In the records below, begin at the line that has "h <;> simp_all" and stop after the line that has "right; exact h"; quote those lines verbatim and nothing more.

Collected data
<<<<

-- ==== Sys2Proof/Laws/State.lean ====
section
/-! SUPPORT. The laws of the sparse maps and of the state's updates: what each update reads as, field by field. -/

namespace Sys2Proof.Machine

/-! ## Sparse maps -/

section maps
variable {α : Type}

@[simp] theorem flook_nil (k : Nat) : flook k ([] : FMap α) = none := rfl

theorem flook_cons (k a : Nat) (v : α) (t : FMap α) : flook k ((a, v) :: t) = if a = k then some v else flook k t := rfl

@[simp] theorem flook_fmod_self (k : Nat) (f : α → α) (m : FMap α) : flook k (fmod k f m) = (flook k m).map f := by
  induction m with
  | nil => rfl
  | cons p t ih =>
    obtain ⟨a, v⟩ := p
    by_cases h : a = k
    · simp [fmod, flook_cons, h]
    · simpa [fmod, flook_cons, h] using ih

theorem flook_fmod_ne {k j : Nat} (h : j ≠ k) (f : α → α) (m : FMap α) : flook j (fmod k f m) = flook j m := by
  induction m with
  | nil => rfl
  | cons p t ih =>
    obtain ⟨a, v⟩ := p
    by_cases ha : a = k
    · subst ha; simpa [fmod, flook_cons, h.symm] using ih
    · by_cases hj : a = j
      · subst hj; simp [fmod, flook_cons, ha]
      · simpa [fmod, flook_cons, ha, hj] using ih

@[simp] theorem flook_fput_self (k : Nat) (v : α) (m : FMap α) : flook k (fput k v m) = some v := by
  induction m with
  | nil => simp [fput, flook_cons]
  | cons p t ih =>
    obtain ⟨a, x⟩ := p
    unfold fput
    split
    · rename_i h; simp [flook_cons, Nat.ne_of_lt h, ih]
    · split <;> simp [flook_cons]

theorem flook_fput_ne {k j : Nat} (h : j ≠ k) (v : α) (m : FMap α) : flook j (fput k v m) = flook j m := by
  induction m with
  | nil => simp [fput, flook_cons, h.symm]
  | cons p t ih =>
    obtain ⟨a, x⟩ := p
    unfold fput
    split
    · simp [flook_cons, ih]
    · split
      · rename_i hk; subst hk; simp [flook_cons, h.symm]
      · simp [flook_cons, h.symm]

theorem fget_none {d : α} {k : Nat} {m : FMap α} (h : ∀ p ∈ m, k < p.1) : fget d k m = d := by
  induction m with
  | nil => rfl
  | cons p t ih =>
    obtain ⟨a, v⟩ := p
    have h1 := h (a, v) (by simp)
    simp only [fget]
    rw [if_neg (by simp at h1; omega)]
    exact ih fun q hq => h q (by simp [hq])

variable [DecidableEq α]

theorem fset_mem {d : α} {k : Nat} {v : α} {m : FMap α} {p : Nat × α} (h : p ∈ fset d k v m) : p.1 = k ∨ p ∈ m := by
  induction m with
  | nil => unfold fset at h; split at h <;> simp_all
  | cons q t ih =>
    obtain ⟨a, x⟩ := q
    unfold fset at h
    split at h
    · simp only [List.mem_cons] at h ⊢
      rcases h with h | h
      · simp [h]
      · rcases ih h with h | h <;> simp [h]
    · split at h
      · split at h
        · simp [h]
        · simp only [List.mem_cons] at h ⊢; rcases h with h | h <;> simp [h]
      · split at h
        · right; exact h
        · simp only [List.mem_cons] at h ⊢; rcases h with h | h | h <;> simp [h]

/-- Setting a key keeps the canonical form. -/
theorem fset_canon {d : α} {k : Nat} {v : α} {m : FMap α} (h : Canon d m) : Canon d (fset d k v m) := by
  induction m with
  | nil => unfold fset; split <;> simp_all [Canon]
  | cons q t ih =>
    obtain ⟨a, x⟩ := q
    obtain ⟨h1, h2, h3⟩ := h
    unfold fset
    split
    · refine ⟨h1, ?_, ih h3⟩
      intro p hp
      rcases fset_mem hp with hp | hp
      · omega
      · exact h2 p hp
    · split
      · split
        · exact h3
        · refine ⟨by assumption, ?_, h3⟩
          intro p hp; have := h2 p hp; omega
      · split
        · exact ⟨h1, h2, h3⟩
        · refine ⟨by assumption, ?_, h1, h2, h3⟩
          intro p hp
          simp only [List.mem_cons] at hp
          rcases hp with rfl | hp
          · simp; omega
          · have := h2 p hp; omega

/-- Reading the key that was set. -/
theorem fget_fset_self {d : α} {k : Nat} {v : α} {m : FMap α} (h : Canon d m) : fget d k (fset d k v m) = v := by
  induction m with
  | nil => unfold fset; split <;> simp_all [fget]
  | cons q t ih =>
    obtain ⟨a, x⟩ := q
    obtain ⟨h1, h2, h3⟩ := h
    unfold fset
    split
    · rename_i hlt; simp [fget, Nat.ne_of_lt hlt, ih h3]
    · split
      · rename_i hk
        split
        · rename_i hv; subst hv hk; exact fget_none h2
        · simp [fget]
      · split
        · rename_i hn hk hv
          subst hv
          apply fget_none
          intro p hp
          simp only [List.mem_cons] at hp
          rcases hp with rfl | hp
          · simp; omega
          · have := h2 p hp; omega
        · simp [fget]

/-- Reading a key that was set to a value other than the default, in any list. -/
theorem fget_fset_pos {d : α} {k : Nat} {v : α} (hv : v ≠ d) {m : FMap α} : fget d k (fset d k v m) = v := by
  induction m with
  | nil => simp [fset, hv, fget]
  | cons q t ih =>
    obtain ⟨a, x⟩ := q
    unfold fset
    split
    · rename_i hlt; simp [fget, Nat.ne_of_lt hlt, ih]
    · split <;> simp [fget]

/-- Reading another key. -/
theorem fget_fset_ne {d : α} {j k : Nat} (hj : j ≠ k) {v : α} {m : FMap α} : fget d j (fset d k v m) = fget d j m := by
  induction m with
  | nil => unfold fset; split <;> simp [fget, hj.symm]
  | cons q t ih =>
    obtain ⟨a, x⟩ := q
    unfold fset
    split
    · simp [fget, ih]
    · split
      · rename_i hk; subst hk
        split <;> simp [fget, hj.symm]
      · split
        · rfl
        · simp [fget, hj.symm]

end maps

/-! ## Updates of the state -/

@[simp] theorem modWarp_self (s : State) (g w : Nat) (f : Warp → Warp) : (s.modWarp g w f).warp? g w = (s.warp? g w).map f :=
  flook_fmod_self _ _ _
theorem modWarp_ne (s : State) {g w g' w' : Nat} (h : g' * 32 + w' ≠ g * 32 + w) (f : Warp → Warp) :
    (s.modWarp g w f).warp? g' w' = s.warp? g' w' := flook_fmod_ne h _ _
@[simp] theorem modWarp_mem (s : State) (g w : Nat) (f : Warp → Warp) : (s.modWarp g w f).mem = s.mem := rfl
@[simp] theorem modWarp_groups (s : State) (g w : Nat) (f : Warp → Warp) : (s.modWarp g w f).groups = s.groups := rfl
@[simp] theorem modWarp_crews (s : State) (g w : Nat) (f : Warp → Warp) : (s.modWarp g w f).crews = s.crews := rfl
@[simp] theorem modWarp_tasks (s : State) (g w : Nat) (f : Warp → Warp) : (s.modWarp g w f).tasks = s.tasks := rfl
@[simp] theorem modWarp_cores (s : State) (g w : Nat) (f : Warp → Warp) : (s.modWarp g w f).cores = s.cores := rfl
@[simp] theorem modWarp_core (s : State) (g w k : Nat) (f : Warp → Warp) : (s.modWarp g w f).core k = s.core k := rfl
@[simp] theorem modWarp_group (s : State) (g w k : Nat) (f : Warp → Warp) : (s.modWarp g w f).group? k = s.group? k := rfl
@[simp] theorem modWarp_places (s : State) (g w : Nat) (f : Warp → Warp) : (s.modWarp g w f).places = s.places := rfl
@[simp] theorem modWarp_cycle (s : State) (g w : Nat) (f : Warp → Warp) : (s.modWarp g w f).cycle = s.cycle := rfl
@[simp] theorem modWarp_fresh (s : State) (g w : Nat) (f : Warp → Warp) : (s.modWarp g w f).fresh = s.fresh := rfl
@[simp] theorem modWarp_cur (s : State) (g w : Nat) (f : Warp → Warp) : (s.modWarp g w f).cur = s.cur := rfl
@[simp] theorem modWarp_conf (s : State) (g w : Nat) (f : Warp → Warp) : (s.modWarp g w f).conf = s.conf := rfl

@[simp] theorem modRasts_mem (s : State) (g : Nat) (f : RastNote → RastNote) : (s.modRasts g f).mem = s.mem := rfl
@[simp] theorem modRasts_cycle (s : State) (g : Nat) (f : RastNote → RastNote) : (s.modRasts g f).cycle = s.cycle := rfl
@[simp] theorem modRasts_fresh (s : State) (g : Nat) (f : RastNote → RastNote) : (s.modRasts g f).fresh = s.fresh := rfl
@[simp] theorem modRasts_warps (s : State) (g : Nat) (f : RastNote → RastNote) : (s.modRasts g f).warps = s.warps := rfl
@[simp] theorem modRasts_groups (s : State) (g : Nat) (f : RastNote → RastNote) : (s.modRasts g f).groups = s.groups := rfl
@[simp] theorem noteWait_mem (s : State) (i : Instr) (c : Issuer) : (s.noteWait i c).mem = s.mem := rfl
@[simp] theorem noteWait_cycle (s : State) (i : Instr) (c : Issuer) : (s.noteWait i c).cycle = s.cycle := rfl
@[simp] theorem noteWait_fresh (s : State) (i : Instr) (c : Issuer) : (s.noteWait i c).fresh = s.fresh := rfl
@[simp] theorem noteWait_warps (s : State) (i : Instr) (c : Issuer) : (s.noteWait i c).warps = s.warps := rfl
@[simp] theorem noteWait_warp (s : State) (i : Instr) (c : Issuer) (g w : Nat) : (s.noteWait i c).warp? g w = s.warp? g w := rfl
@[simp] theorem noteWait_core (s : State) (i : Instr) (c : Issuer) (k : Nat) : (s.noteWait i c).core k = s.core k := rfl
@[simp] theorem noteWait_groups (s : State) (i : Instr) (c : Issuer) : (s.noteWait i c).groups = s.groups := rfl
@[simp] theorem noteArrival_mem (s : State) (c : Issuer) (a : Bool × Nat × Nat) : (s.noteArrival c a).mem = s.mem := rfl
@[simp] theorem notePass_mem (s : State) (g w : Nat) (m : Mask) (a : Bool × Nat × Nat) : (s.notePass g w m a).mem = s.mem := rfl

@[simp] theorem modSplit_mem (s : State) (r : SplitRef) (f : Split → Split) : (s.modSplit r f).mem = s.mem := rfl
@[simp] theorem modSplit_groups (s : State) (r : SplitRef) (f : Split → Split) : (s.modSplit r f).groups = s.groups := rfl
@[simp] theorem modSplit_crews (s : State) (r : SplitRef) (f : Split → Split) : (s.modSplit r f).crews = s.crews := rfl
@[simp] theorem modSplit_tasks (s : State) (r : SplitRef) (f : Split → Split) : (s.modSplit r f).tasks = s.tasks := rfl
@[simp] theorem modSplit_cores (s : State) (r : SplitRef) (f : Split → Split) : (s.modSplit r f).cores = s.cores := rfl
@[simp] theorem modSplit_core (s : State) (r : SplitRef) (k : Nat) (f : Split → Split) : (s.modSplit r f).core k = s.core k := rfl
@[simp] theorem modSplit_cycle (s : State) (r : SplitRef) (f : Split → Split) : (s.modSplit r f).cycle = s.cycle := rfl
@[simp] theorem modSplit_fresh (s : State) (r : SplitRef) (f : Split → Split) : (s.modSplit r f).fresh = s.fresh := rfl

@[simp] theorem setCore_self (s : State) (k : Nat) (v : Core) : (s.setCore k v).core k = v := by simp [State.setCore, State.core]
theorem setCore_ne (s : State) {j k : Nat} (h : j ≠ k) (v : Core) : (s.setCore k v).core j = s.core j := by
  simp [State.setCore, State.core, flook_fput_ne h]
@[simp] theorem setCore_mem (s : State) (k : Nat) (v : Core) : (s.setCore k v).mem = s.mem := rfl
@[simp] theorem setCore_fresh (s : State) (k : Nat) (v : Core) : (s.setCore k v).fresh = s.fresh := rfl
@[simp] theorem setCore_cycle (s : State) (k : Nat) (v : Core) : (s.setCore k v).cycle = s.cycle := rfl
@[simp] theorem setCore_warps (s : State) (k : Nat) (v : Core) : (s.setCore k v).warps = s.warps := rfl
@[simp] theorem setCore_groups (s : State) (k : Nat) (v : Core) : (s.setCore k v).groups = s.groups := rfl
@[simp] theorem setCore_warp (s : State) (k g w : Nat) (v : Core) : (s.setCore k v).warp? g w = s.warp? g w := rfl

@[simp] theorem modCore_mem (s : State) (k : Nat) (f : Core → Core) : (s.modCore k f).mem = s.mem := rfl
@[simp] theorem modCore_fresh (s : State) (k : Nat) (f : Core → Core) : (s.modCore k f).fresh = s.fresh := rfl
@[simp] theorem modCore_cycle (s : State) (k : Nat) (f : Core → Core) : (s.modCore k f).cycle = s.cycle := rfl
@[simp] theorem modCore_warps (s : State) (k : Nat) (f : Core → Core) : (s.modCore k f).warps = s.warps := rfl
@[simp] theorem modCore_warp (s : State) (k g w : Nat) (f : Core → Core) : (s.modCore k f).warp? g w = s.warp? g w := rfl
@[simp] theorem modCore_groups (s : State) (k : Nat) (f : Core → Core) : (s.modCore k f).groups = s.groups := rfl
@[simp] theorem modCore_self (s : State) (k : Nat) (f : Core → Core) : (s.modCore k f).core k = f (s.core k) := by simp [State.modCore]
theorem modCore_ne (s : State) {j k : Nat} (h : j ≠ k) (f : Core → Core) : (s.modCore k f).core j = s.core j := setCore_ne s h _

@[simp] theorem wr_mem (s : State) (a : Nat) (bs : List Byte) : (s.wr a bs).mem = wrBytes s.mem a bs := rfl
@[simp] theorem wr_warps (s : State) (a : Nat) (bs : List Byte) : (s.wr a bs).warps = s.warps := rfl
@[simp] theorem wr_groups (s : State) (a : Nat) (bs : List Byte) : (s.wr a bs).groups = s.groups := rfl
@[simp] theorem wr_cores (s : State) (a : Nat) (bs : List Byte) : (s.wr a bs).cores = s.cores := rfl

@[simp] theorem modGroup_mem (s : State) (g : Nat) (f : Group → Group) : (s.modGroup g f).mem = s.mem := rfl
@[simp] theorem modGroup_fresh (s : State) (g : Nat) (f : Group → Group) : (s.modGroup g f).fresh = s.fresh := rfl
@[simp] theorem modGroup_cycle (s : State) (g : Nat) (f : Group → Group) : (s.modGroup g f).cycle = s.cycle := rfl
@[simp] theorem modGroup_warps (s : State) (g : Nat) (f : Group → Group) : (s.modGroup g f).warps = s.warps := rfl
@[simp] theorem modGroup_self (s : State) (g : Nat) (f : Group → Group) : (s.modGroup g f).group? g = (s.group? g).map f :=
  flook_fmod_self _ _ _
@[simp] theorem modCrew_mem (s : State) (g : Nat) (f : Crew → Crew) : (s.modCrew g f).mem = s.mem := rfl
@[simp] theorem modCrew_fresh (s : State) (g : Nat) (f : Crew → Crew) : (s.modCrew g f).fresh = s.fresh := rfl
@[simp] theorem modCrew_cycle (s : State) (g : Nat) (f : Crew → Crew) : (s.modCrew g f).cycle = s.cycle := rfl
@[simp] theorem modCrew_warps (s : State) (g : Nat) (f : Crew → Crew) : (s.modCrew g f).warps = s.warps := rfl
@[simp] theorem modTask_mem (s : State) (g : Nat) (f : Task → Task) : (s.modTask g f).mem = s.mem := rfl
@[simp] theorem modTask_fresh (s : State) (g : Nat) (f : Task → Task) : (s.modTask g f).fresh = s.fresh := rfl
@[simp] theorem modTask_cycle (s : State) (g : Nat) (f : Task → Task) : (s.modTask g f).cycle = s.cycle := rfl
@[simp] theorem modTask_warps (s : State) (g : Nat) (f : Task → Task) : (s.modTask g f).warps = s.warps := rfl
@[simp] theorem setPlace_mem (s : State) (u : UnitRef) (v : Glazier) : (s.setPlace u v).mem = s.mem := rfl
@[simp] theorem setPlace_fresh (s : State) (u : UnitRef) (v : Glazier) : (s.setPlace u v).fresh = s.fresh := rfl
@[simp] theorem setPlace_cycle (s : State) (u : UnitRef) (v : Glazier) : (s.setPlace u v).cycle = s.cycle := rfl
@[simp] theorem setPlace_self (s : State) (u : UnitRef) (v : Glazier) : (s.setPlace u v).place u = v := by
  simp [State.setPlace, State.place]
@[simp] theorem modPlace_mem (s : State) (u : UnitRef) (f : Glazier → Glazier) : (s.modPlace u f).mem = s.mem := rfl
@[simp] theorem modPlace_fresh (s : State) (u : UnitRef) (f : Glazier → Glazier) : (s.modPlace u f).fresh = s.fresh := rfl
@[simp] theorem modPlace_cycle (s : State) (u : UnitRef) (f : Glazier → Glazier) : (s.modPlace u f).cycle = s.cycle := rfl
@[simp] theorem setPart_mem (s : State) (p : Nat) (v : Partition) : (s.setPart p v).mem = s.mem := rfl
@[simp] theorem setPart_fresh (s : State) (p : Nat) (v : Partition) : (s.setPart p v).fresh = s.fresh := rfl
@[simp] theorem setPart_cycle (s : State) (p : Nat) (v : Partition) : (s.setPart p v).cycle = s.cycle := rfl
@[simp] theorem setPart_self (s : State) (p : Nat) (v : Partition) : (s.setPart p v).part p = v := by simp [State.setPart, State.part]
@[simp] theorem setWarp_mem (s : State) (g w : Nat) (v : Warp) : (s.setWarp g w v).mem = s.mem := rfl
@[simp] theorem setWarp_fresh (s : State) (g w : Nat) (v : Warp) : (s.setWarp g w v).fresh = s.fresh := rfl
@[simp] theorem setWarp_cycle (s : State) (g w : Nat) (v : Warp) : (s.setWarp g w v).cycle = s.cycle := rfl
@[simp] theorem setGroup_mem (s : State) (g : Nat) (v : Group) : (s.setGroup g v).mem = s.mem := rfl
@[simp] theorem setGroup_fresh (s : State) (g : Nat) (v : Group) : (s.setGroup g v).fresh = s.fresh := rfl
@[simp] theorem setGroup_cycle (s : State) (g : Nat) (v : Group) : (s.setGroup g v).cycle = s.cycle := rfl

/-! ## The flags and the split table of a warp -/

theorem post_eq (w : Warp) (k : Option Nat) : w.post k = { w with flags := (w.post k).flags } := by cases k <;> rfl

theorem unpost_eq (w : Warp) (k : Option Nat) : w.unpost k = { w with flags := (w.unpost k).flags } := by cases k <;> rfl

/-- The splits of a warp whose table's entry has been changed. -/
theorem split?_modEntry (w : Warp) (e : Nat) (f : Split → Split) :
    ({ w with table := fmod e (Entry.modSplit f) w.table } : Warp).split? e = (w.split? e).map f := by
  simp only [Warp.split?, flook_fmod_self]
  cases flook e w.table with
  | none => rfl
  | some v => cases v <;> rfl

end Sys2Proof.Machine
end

>>>>

(Task solution):
  | nil => unfold fset at h; split at h <;> simp_all
  | cons q t ih =>
    obtain ⟨a, x⟩ := q
    unfold fset at h
    split at h
    · simp only [List.mem_cons] at h ⊢
      rcases h with h | h
      · simp [h]
      · rcases ih h with h | h <;> simp [h]
    · split at h
      · split at h
        · simp [h]
        · simp only [List.mem_cons] at h ⊢; rcases h with h | h <;> simp [h]
      · split at h
        · right; exact h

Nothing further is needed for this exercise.